Comparison of Biome Maps

The maps included in the study are freely available online or can be requested from the corresponding authors. Attribute tables of biome maps were used to obtain data on their hierarchical divisions using ArcMap 10. The number of divisions was recorded for South America only, as this was the largest common denominator of all the maps. The Caribbean and the islands of the coast of South America were excluded. Urban and barren areas (e.g. water, ice, and snow) were omitted from each biome map prior to calculations.

Map comparison was performed in ArcMap 10 using the full and partial herbarium specimen data sets as a way of ground truthing. The ArcToolbox option of Spatial Join was used to join the distribution data with the biome map layer. Once the joined data file was created, the number of specimens falling into each biome category was calculated using the enquiry tool. Specimens that fell under categories 'Shrublands' and 'Deserts and xeric shrublands' were included under SDTF (Additional file 1). Because maps LAB and ESM did not distinguish SDTF under a single category, areas 'Caatinga', 'Arid Ecuador', 'Tumbes-Piura', and 'Monte' in LAB, and 'Caatinga', 'Dry Meso-America', and 'Caribbean' in ESM, were regarded as SDTF (Additional file 1).

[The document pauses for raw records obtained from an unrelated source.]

/-- TEST_PULSE_START, at tick 16 (R27 item 0x14): in its slot, or as a retry in a free frame, an eligible output is switched off; a
slot that finds another pulse running is deferred (R394, R395, R425). -/
def execTestPulseStart (k : Nat) (s : State) : Host.Outcome State Fault Refusal :=
  let t := nth {} s.prot.tests k
  let inSlot : Bool := decide (testFrame s = 150 * k + 75) && !t.served
  let again : Bool := t.retry && !t.passed && !(slotTaken s k)
  if 6 ≤ k || !(owning s) || !(coresRun s) || s.tick.j ≠ 16 || s.prot.noPulses || !(inSlot || again) then .next s
  else if s.prot.pulse.isSome then .next (s |> onTest k fun t => { t with served := t.served || inSlot, retry := true })
  else if pulseEligible s k then
    .next (s |> onTest k (fun t => { t with served := t.served || inSlot, retry := false }) |> onProt fun p => { p with pulse := some (k, s.tick.now) })
  else .next (s |> onTest k fun t => { t with served := t.served || inSlot, retry := true })

/-- A diagnostic failure of R399 bit 10: output, input or HS driver `i`. -/
def diagFail (i : Nat) (s : State) : State := s |> onProt (fun p => { p with diagFailed := setAt p.diagFailed i true }) |> raiseTw 10

/-- A passing pulse (R394, R395). -/
def pulsePass (k : Nat) (s : State) : State :=
  let s1 := s |> onTest k fun t => { t with passed := true, missed := 0, overdue := false, lastPass := some s.tb.time }
  if s1.prot.tests.any (·.overdue) then s1 else clearTw 9 s1

/-- TEST_PULSE_END: 300 µs after its start, at the edge of tick 2, the read-back of the pulse is judged (R394, R396). -/
def execTestPulseEnd (showedOff cameOn : Bool) (s : State) : Host.Outcome State Fault Refusal :=
  match s.prot.pulse with
  | none => .next s
  | some (k, t) =>
    if sinceNs s t < 300000 then .next s else
    let s1 := s |> onProt fun p => { p with pulse := none }
    let s2 := if showedOff then s1
      else if nth true s.prot.diagFailed k then s1
      else s1 |> log srcSafety 0x0A30 3 (u16 k) |> diagFail k
    if !cameOn then .next (s2 |> log srcSafety 0x0A31 3 (u16 k) |> decideFault 0x0A31 1 false 0)
    else if showedOff then .next (pulsePass k s2)
    else .next s2

/-- One output at the end of an interval: missed where it is energized and no pulse passed (R395). -/
def intervalEnd (i : Nat) (s : State) : State :=
  let t := nth {} s.prot.tests i
  let miss : Bool := !s.prot.noPulses && outEnergized s i && !t.passed
  let n := if miss then satInc 8 t.missed else if s.prot.noPulses then t.missed else 0
  let s1 := s |> onTest i fun t => { t with missed := n, passed := false, retry := false, served := false, overdue := t.overdue || decide (2 ≤ n) }
  if decide (2 ≤ n) && !t.overdue then s1 |> log srcSafety 0x0A32 2 (u16 i) |> raiseTw 9 else s1

/-- Whole TAI second of the counter (R394). -/
def taiSec (s : State) : Nat := s.tb.time / 1000000000
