-- ==== Sys2Proof/Safety.lean ====
section
/-! DEFINITION. The terms statements are made in: the parts of the state, what it means that a command leaves all but
some of them alone, and which parts each command may change. -/
namespace Sys2Proof.Machine

/-- The parts of the state; four of them name apart what operations of the whole model touch. -/
inductive Part where
  /-- Schedule. -/
  | tick
  /-- String state machine. -/
  | str
  /-- Pins and connectors. -/
  | pins
  /-- Supplies. -/
  | pwr
  /-- Timebase. -/
  | tb
  /-- Dawn. -/
  | dawn
  /-- Records kept for step D4 (`dawn.deferred`). -/
  | deferred
  /-- Identity region. -/
  | idn
  /-- Accepted image. -/
  | cfg
  /-- Metrology. -/
  | met
  /-- Skaley link. -/
  | skl
  /-- Tables. -/
  | tab
  /-- Estimator. -/
  | est
  /-- Journal. -/
  | jrn
  /-- Impedance. -/
  | imp
  /-- Converter. -/
  | cnv
  /-- Dispatch. -/
  | dsp
  /-- Balancing. -/
  | bal
  /-- Thermal control. -/
  | thm
  /-- Protection. -/
  | prot
  /-- Contactors. -/
  | cont
  /-- Insulation monitor. -/
  | iso
  /-- Redundant pair. -/
  | pair
  /-- Host protocol. -/
  | host
  /-- Long operations. -/
  | ops
  /-- Interrupt controller. -/
  | irq
  /-- Ring fabric. -/
  | rings
  /-- Recorder. -/
  | rcd
  /-- The holder of the log freeze (`rcd.freezeSession`). -/
  | logFreeze
  /-- CAN controllers. -/
  | can
  /-- Module health. -/
  | hlth
  /-- Power ladder. -/
  | lad
  /-- The rung of the ladder, the time of its entry and the times spent in each (`lad.rung`, `lad.rungSince`, `lad.rungTime`). -/
  | rung
  /-- Firmware update. -/
  | upd
  /-- The fuses of R542: anti-rollback counter, revoked bits, key hashes. -/
  | fuses
  /-- JTAG port. -/
  | jtag
  /-- What left the module. -/
  | out
  /-- The queue of waiting commands. -/
  | pending
  /-- The model's free-value counter. -/
  | fresh
  deriving DecidableEq, Repr

/-- Two states hold the same in a part. -/
def Part.same (s t : State) : Part → Prop
  | .tick => t.tick = s.tick
  | .str => t.str = s.str
  | .pins => t.pins = s.pins
  | .pwr => t.pwr = s.pwr
  | .tb => t.tb = s.tb
  | .dawn => { t.dawn with deferred := [] } = { s.dawn with deferred := [] }
  | .deferred => t.dawn.deferred = s.dawn.deferred
  | .idn => t.idn = s.idn
  | .cfg => t.cfg = s.cfg
  | .met => t.met = s.met
  | .skl => t.skl = s.skl
  | .tab => t.tab = s.tab
  | .est => t.est = s.est
  | .jrn => t.jrn = s.jrn
  | .imp => t.imp = s.imp
  | .cnv => t.cnv = s.cnv
  | .dsp => t.dsp = s.dsp
  | .bal => t.bal = s.bal
  | .thm => t.thm = s.thm
  | .prot => t.prot = s.prot
  | .cont => t.cont = s.cont
  | .iso => t.iso = s.iso
  | .pair => t.pair = s.pair
  | .host => t.host = s.host
  | .ops => t.ops = s.ops
  | .irq => t.irq = s.irq
  | .rings => t.rings = s.rings
  | .rcd => { t.rcd with freezeSession := 0 } = { s.rcd with freezeSession := 0 }
  | .logFreeze => t.rcd.freezeSession = s.rcd.freezeSession
  | .can => t.can = s.can
  | .hlth => t.hlth = s.hlth
  | .lad => { t.lad with rung := 0, rungSince := 0, rungTime := [] } = { s.lad with rung := 0, rungSince := 0, rungTime := [] }
  | .rung => t.lad.rung = s.lad.rung ∧ t.lad.rungSince = s.lad.rungSince ∧ t.lad.rungTime = s.lad.rungTime
  | .upd => { t.upd with counter := 0, revoked := 0, keyHash := [] } = { s.upd with counter := 0, revoked := 0, keyHash := [] }
  | .fuses => t.upd.counter = s.upd.counter ∧ t.upd.revoked = s.upd.revoked ∧ t.upd.keyHash = s.upd.keyHash
  | .jtag => t.jtag = s.jtag
  | .out => t.out = s.out
  | .pending => t.pending = s.pending
  | .fresh => t.fresh = s.fresh

/-- Every part of `t` but those of `l` is that of `s`. -/
def Frame (l : List Part) (s t : State) : Prop := ∀ p, l.contains p = false → p.same s t

/-- Every part of the one list is in the other. -/
def within (l m : List Part) : Bool := l.all m.contains

/-- What a record may change (R16, R500 to R509): its intake ring, the ring's interrupt sources, the wake of a stopped core,
the records kept before D4, and a log freeze that a full ring ends. -/
def recordParts : List Part := [.deferred, .irq, .rings, .logFreeze, .rung]

/-- What an answer to a host may change (R439, R456): the session, its rings and sources, and what leaves. -/
def answerParts : List Part := [.host, .irq, .rings, .rung, .out]

/-- What a demand of a safety function may change (R35, R42, R48, R375 to R393): the cause and the safe stop, the outputs and
slots it stops, the operations and captures it ends, the class 2 latch, the trip copy, and its records. -/
def demandParts : List Part :=
  [.str, .pins, .deferred, .idn, .met, .est, .imp, .cnv, .dsp, .bal, .prot, .iso, .host, .ops, .irq, .rings, .rcd, .logFreeze, .can, .rung]

/-- What a module fault may change (R420, R422): a demand's parts, or the giving up to an admitted partner. -/
def moduleFaultParts : List Part := [.tb, .thm, .cont, .pair, .upd] ++ demandParts

/-- A command completes: it answers a next state, of which `p` holds. -/
def Completes (o : Host.Outcome State Fault Refusal) (p : State → Prop) : Prop := ∃ t, o = .next t ∧ p t

/-- Every part but the queue and the fuses: a new Dawn (R128) puts the whole module back. -/
def everyPart : List Part :=
  [.tick, .str, .pins, .pwr, .tb, .dawn, .deferred, .idn, .cfg, .met, .skl, .tab, .est, .jrn, .imp, .cnv, .dsp, .bal, .thm, .prot, .cont, .iso, .pair, .host, .ops, .irq, .rings, .rcd, .logFreeze, .can, .hlth, .lad, .rung, .upd, .jtag, .out, .fresh]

Distribution Modelling of SDTF

A new map for the SDTF was constructed using an approach here referred to as the biome distribution modelling (BDM). BDM is based on species distribution modelling, where environmental variables are used in conjunction with species occurrence data to model species distributions. Instead of modelling a single species distribution, BDM uses a composite data set of habitat specialist species to model the distribution of the whole biome.

BDM was performed using the maximum entropy model as implemented in Maxent software [64, 65] as the model has been shown to perform well against other presence only models [66]. The model uses the principle of maximum entropy density estimation to generate a probability distribution based on presence-only data [64, 65]. A single model was constructed for the South America SDTF using the complete herbarium specimen data set with 6,300 records. Input environmental variables included 19 bioclimatic variables and elevation data from WorldClim at 30 arc-second spatial resolution (c. 1 km2, [67]. The layers were downloaded in tiles, including tiles 23-24, 33-34, and 43-44. The entire set of 19 climatic variables was used to avoid any a priori assumptions of correlations among the variables. Maxent 3.3.2 ( was run with default settings: convergence threshold 10-5, maximum number of iterations of 500, regularisation = 1. Distribution data set was partitioned so that 30% of the records were omitted from model building and used as a test dataset (1,025 specimens). Ten iterations of the model were run with random seed to derive mean and standard deviation (SD) of AUC model scores. The model output was evaluated using the area under curve (AUC) value of receiver operating characteristic (ROC) plot. AUC value of 1 indicates optimal performance, whilst AUC = 0.5 indicates performance equal to random. The importance of the input environmental variables in model building was measured using jackknife. Jackknife test compares gains between models run with and without each environmental variable and measures the relative importance of each variable to the final model build. The resulting distribution is given in logistical values, where 0 refers to low probability and values near 1 mean high probability of presence. Map was generated by visualising all areas with logistical value > 0.5. Omission levels at this level were 36% for training and 37% for testing data set. The map is available from the authors by request.